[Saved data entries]
-- ==== Sys2Proof/Syntax.lean ====
section
/-! DEFINITION. The syntax: operands, codes and one constructor for each row of the operations table (06; 11; 95). -/

namespace Sys2Proof

/-- An 8-bit source operand of the lane set (R124, Table 6.14). -/
inductive Src where
  | v (n : Fin 128)
  | s (n : Fin 64)
  | zero
  | lane
  | sq
  | tid
  deriving DecidableEq, Repr, Inhabited

/-- The base operand of an LR memory form: an s pair or zero (R164). -/
inductive Base where
  | s (n : Fin 64)
  | zero
  deriving DecidableEq, Repr, Inhabited

/-- Integer conditions of ICMP and UCMP (Table 6.17). -/
inductive ICond where
  | eq | ne | lt | le | gt | ge | ltu | leu | gtu | geu
  deriving DecidableEq, Repr, Inhabited

/-- Floating conditions of FCMP (Table 6.17). -/
inductive FCond where
  | eq | ne | lt | le | gt | ge | un | ord
  deriving DecidableEq, Repr, Inhabited

/-- Rounding modes (Table 5.2). -/
inductive RMode where
  | rne | rtz | rdn | rup
  deriving DecidableEq, Repr, Inhabited

/-- Conversions of CVT (Table 6.19). -/
inductive Conv where
  | f2i | f2u | i2f | u2f | f2h | h2f | f2b | b2f | f2e4 | e42f | f2e5 | e52f | q4d
  deriving DecidableEq, Repr, Inhabited

/-- Fold operations of SRED and SSCAN (Table 6.18). -/
inductive RedOp where
  | add | imin | imax | umin | umax | and | or | xor | fadd | fmin | fmax
  deriving DecidableEq, Repr, Inhabited

/-- Scopes (R6, Table 0.2). -/
inductive Scope where
  | thread | squad | block | cluster | device | domain | system
  deriving DecidableEq, Repr, Inhabited

/-- The ordering operands of form UE (R127). -/
structure Ord where
  scope : Scope
  acq : Bool
  rel : Bool
  deriving DecidableEq, Repr, Inhabited

/-- Weight formats of MXLDS (Table 6.21). -/
inductive WFmt where
  | e4m3 | e5m2 | i8 | bf16 | nq4
  deriving DecidableEq, Repr, Inhabited

/-- Element sizes of CPFILL (Table 6.21). -/
inductive ElemSize where
  | b1 | b2 | b4 | b16
  deriving DecidableEq, Repr, Inhabited

/-- Codes of Table 6.17. -/
def ICond.code : ICond → Nat
  | .eq => 0
  | .ne => 1
  | .lt => 2
  | .le => 3
  | .gt => 4
  | .ge => 5
  | .ltu => 6
  | .leu => 7
  | .gtu => 8
  | .geu => 9

/-- The ICond of a code; none where the code is reserved (R130). -/
def ICond.ofCode? : Nat → Option ICond
  | 0 => some .eq
  | 1 => some .ne
  | 2 => some .lt
  | 3 => some .le
  | 4 => some .gt
  | 5 => some .ge
  | 6 => some .ltu
  | 7 => some .leu
  | 8 => some .gtu
  | 9 => some .geu
  | _ => none

theorem ICond.code_lt (x : ICond) : x.code < 16 := by cases x <;> decide

@[simp] theorem ICond.ofCode?_code (x : ICond) : ICond.ofCode? x.code = some x := by cases x <;> rfl

/-- Codes of Table 6.17. -/
def FCond.code : FCond → Nat
  | .eq => 0
  | .ne => 1
  | .lt => 2
  | .le => 3
  | .gt => 4
  | .ge => 5
  | .un => 6
  | .ord => 7

/-- The FCond of a code; none where the code is reserved (R130). -/
def FCond.ofCode? : Nat → Option FCond
  | 0 => some .eq
  | 1 => some .ne
  | 2 => some .lt
  | 3 => some .le
  | 4 => some .gt
  | 5 => some .ge
  | 6 => some .un
  | 7 => some .ord
  | _ => none

theorem FCond.code_lt (x : FCond) : x.code < 16 := by cases x <;> decide

@[simp] theorem FCond.ofCode?_code (x : FCond) : FCond.ofCode? x.code = some x := by cases x <;> rfl

/-- Codes of Table 5.2. -/
def RMode.code : RMode → Nat
  | .rne => 0
  | .rtz => 1
  | .rdn => 2
  | .rup => 3

/-- The RMode of a code; none where the code is reserved (R130). -/
def RMode.ofCode? : Nat → Option RMode
  | 0 => some .rne
  | 1 => some .rtz
  | 2 => some .rdn
  | 3 => some .rup
  | _ => none

theorem RMode.code_lt (x : RMode) : x.code < 4 := by cases x <;> decide

@[simp] theorem RMode.ofCode?_code (x : RMode) : RMode.ofCode? x.code = some x := by cases x <;> rfl

/-- Codes of Table 6.19. -/
def Conv.code : Conv → Nat
  | .f2i => 0
  | .f2u => 1
  | .i2f => 2
  | .u2f => 3
  | .f2h => 4
  | .h2f => 5
  | .f2b => 6
  | .b2f => 7
  | .f2e4 => 8
  | .e42f => 9
  | .f2e5 => 10
  | .e52f => 11
  | .q4d => 12

/-- The Conv of a code; none where the code is reserved (R130). -/
def Conv.ofCode? : Nat → Option Conv
  | 0 => some .f2i
  | 1 => some .f2u
  | 2 => some .i2f
  | 3 => some .u2f
  | 4 => some .f2h
  | 5 => some .h2f
  | 6 => some .f2b
  | 7 => some .b2f
  | 8 => some .f2e4
  | 9 => some .e42f
  | 10 => some .f2e5
  | 11 => some .e52f
  | 12 => some .q4d
  | _ => none

theorem Conv.code_lt (x : Conv) : x.code < 16 := by cases x <;> decide

@[simp] theorem Conv.ofCode?_code (x : Conv) : Conv.ofCode? x.code = some x := by cases x <;> rfl

/-- Codes of Table 6.18. -/
def RedOp.code : RedOp → Nat
  | .add => 0
  | .imin => 1
  | .imax => 2
  | .umin => 3
  | .umax => 4
  | .and => 5
  | .or => 6
  | .xor => 7
  | .fadd => 8
  | .fmin => 9
  | .fmax => 10

/-- The RedOp of a code; none where the code is reserved (R130). -/
def RedOp.ofCode? : Nat → Option RedOp
  | 0 => some .add
  | 1 => some .imin
  | 2 => some .imax
  | 3 => some .umin
  | 4 => some .umax
  | 5 => some .and
  | 6 => some .or
  | 7 => some .xor
  | 8 => some .fadd
  | 9 => some .fmin
  | 10 => some .fmax
  | _ => none

theorem RedOp.code_lt (x : RedOp) : x.code < 16 := by cases x <;> decide

@[simp] theorem RedOp.ofCode?_code (x : RedOp) : RedOp.ofCode? x.code = some x := by cases x <;> rfl

/-- Codes of Table 0.2. -/
def Scope.code : Scope → Nat
  | .thread => 0
  | .squad => 1
  | .block => 2
  | .cluster => 3
  | .device => 4
  | .domain => 5
  | .system => 6

/-- The Scope of a code; none where the code is reserved (R130). -/
def Scope.ofCode? : Nat → Option Scope
  | 0 => some .thread
  | 1 => some .squad
  | 2 => some .block
  | 3 => some .cluster
  | 4 => some .device
  | 5 => some .domain
  | 6 => some .system
  | _ => none

theorem Scope.code_lt (x : Scope) : x.code < 8 := by cases x <;> decide

@[simp] theorem Scope.ofCode?_code (x : Scope) : Scope.ofCode? x.code = some x := by cases x <;> rfl

/-- Codes of Table 6.21. -/
def WFmt.code : WFmt → Nat
  | .e4m3 => 0
  | .e5m2 => 1
  | .i8 => 2
  | .bf16 => 3
  | .nq4 => 4

/-- The WFmt of a code; none where the code is reserved (R130). -/
def WFmt.ofCode? : Nat → Option WFmt
  | 0 => some .e4m3
  | 1 => some .e5m2
  | 2 => some .i8
  | 3 => some .bf16
  | 4 => some .nq4
  | _ => none

theorem WFmt.code_lt (x : WFmt) : x.code < 8 := by cases x <;> decide

@[simp] theorem WFmt.ofCode?_code (x : WFmt) : WFmt.ofCode? x.code = some x := by cases x <;> rfl

/-- Codes of Table 6.21. -/
def ElemSize.code : ElemSize → Nat
  | .b1 => 0
  | .b2 => 1
  | .b4 => 2
  | .b16 => 3

/-- The ElemSize of a code; none where the code is reserved (R130). -/
def ElemSize.ofCode? : Nat → Option ElemSize
  | 0 => some .b1
  | 1 => some .b2
  | 2 => some .b4
  | 3 => some .b16
  | _ => none

theorem ElemSize.code_lt (x : ElemSize) : x.code < 4 := by cases x <;> decide

@[simp] theorem ElemSize.ofCode?_code (x : ElemSize) : ElemSize.ofCode? x.code = some x := by cases x <;> rfl

/-- Codes of Table 6.14. -/
def Src.code : Src → Nat
  | .v n => n.val
  | .s n => 0x80 + n.val
  | .zero => 0xC0
  | .lane => 0xC1
  | .sq => 0xC2
  | .tid => 0xC3

/-- The operand of a source code; none for 0xC4 to 0xFF (R124). -/
def Src.ofCode? (x : Nat) : Option Src :=
  if h : x < 0x80 then some (.v ⟨x, h⟩)
  else if h : x - 0x80 < 64 then some (.s ⟨x - 0x80, h⟩)
  else if x = 0xC0 then some .zero
  else if x = 0xC1 then some .lane
  else if x = 0xC2 then some .sq
  else if x = 0xC3 then some .tid
  else none

theorem Src.code_lt (x : Src) : x.code < 256 := by
  cases x <;> simp only [Src.code] <;> omega

@[simp] theorem Src.ofCode?_code (x : Src) : Src.ofCode? x.code = some x := by
  cases x with
  | v n => simp [Src.code, Src.ofCode?]
  | s n => simp [Src.code, Src.ofCode?]
  | _ => rfl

**Activity:** Write out exactly the lines above between the line with "def ElemSize.code : ElemSize → Nat" and the line with "cases x <;> simp only [Src.code] <;> omega", inclusive, and nothing beyond them.

**Response to this task:**
def ElemSize.code : ElemSize → Nat
  | .b1 => 0
  | .b2 => 1
  | .b4 => 2
  | .b16 => 3

/-- The ElemSize of a code; none where the code is reserved (R130). -/
def ElemSize.ofCode? : Nat → Option ElemSize
  | 0 => some .b1
  | 1 => some .b2
  | 2 => some .b4
  | 3 => some .b16
  | _ => none

theorem ElemSize.code_lt (x : ElemSize) : x.code < 4 := by cases x <;> decide

@[simp] theorem ElemSize.ofCode?_code (x : ElemSize) : ElemSize.ofCode? x.code = some x := by cases x <;> rfl

/-- Codes of Table 6.14. -/
def Src.code : Src → Nat
  | .v n => n.val
  | .s n => 0x80 + n.val
  | .zero => 0xC0
  | .lane => 0xC1
  | .sq => 0xC2
  | .tid => 0xC3

/-- The operand of a source code; none for 0xC4 to 0xFF (R124). -/
def Src.ofCode? (x : Nat) : Option Src :=
  if h : x < 0x80 then some (.v ⟨x, h⟩)
  else if h : x - 0x80 < 64 then some (.s ⟨x - 0x80, h⟩)
  else if x = 0xC0 then some .zero
  else if x = 0xC1 then some .lane
  else if x = 0xC2 then some .sq
  else if x = 0xC3 then some .tid
  else none

theorem Src.code_lt (x : Src) : x.code < 256 := by
  cases x <;> simp only [Src.code] <;> omega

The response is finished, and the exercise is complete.